Records from a data source:
_ _ _ _ _ _ _
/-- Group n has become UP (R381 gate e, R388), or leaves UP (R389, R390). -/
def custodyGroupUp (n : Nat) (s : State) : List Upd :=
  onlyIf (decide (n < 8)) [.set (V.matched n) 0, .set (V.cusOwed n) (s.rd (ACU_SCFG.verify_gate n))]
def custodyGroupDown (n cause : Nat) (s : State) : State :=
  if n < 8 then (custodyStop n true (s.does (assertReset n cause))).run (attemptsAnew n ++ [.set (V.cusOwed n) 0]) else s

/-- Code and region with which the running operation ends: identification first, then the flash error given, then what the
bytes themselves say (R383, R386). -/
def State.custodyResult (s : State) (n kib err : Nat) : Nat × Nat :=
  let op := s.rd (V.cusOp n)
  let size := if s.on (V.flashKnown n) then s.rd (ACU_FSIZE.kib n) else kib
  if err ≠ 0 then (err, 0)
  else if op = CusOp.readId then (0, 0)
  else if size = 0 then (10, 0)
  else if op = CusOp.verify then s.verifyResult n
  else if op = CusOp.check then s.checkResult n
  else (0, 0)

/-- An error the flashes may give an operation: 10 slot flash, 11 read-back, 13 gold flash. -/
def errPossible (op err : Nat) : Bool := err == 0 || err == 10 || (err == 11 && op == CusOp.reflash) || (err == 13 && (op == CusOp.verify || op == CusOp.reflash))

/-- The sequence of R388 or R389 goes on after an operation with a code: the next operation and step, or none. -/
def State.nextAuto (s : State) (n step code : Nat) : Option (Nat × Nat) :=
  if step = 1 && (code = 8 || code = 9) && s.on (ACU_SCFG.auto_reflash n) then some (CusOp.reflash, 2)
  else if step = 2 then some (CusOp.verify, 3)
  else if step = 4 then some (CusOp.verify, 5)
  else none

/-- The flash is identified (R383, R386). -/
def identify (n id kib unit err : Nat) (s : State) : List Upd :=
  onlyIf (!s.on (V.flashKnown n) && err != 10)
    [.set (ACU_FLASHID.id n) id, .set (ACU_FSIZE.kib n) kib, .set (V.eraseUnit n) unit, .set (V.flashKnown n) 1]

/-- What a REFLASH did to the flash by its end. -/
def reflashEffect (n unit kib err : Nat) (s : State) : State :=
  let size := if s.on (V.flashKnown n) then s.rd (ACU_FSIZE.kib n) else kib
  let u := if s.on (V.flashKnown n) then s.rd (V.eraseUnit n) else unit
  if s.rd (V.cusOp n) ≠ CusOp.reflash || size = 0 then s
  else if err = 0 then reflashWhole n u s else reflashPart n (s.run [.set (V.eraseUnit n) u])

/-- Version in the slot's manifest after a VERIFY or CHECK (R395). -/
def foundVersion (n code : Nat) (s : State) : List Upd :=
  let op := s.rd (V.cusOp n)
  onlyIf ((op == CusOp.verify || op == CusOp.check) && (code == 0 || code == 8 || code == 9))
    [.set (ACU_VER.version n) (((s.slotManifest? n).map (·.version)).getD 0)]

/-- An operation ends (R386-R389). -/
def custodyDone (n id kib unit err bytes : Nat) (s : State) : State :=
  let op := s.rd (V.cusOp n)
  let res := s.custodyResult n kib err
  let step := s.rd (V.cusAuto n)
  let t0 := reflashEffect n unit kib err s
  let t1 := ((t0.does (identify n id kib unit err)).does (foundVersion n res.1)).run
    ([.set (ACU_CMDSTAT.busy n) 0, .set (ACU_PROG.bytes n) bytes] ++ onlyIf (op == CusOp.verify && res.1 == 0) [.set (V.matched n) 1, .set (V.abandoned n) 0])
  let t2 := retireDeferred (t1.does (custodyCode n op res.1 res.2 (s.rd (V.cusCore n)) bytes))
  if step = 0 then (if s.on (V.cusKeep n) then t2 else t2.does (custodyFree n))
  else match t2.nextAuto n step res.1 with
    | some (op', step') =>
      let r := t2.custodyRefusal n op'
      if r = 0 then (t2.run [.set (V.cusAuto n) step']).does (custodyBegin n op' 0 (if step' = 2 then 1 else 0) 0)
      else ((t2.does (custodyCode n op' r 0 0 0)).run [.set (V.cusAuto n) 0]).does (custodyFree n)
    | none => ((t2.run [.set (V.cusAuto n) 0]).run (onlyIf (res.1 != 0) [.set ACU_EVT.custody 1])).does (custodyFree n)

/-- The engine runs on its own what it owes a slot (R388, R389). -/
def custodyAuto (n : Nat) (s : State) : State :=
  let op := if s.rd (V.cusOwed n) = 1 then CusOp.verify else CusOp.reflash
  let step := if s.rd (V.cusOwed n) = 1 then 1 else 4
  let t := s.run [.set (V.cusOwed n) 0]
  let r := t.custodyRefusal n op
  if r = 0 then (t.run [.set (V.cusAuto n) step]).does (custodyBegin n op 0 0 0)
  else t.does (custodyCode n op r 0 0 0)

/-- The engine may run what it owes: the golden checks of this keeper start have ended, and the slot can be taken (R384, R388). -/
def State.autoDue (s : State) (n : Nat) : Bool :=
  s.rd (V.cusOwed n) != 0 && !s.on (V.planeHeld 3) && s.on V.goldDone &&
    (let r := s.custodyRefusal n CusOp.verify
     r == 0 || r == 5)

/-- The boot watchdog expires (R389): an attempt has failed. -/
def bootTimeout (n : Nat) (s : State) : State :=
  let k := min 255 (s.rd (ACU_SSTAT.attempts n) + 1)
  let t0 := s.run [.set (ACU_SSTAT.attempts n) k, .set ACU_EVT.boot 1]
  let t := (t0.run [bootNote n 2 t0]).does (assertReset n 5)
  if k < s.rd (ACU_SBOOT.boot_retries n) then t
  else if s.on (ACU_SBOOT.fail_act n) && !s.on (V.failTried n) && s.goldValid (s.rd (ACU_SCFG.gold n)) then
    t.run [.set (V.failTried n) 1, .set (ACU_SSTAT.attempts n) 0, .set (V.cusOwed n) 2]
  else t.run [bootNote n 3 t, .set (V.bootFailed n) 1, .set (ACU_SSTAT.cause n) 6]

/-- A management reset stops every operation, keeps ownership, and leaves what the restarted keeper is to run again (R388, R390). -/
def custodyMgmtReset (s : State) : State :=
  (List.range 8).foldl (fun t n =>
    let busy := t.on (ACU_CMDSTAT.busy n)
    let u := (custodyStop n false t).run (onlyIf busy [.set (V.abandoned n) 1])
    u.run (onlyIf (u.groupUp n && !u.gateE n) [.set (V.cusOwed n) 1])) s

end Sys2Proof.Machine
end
_ _ _ _ _ _ _
What is needed is every line from the data above that includes the string "Bool", copied out.

* _SOLUTION TO THIS TASK_:
def errPossible (op err : Nat) : Bool := err == 0 || err == 10 || (err == 11 && op == CusOp.reflash) || (err == 13 && (op == CusOp.verify || op == CusOp.reflash))
def State.autoDue (s : State) (n : Nat) : Bool :=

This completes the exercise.